◆ **THE TASK**: Show each line of the records in which the word "view" occurs.

◆ **INPUT RECORDS**:
-- ==== Sys2Proof/Laws/PerInstr.lean ====
section
/-! SUPPORT. The per-instruction family `ViewInverse`: the decoder's table of instructions inverts the view, so that
no two instructions share an opcode and addressing mode (R90). -/

namespace Sys2Proof.Laws

/-- The decoder's tables give an instruction back from its view. -/
def ViewInverse.Statement (i : Instr) : Prop := i.view.instr = i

◆ **EXERCISE SOLUTION**:
/-! SUPPORT. The per-instruction family `ViewInverse`: the decoder's table of instructions inverts the view, so that
/-- The decoder's tables give an instruction back from its view. -/
def ViewInverse.Statement (i : Instr) : Prop := i.view.instr = i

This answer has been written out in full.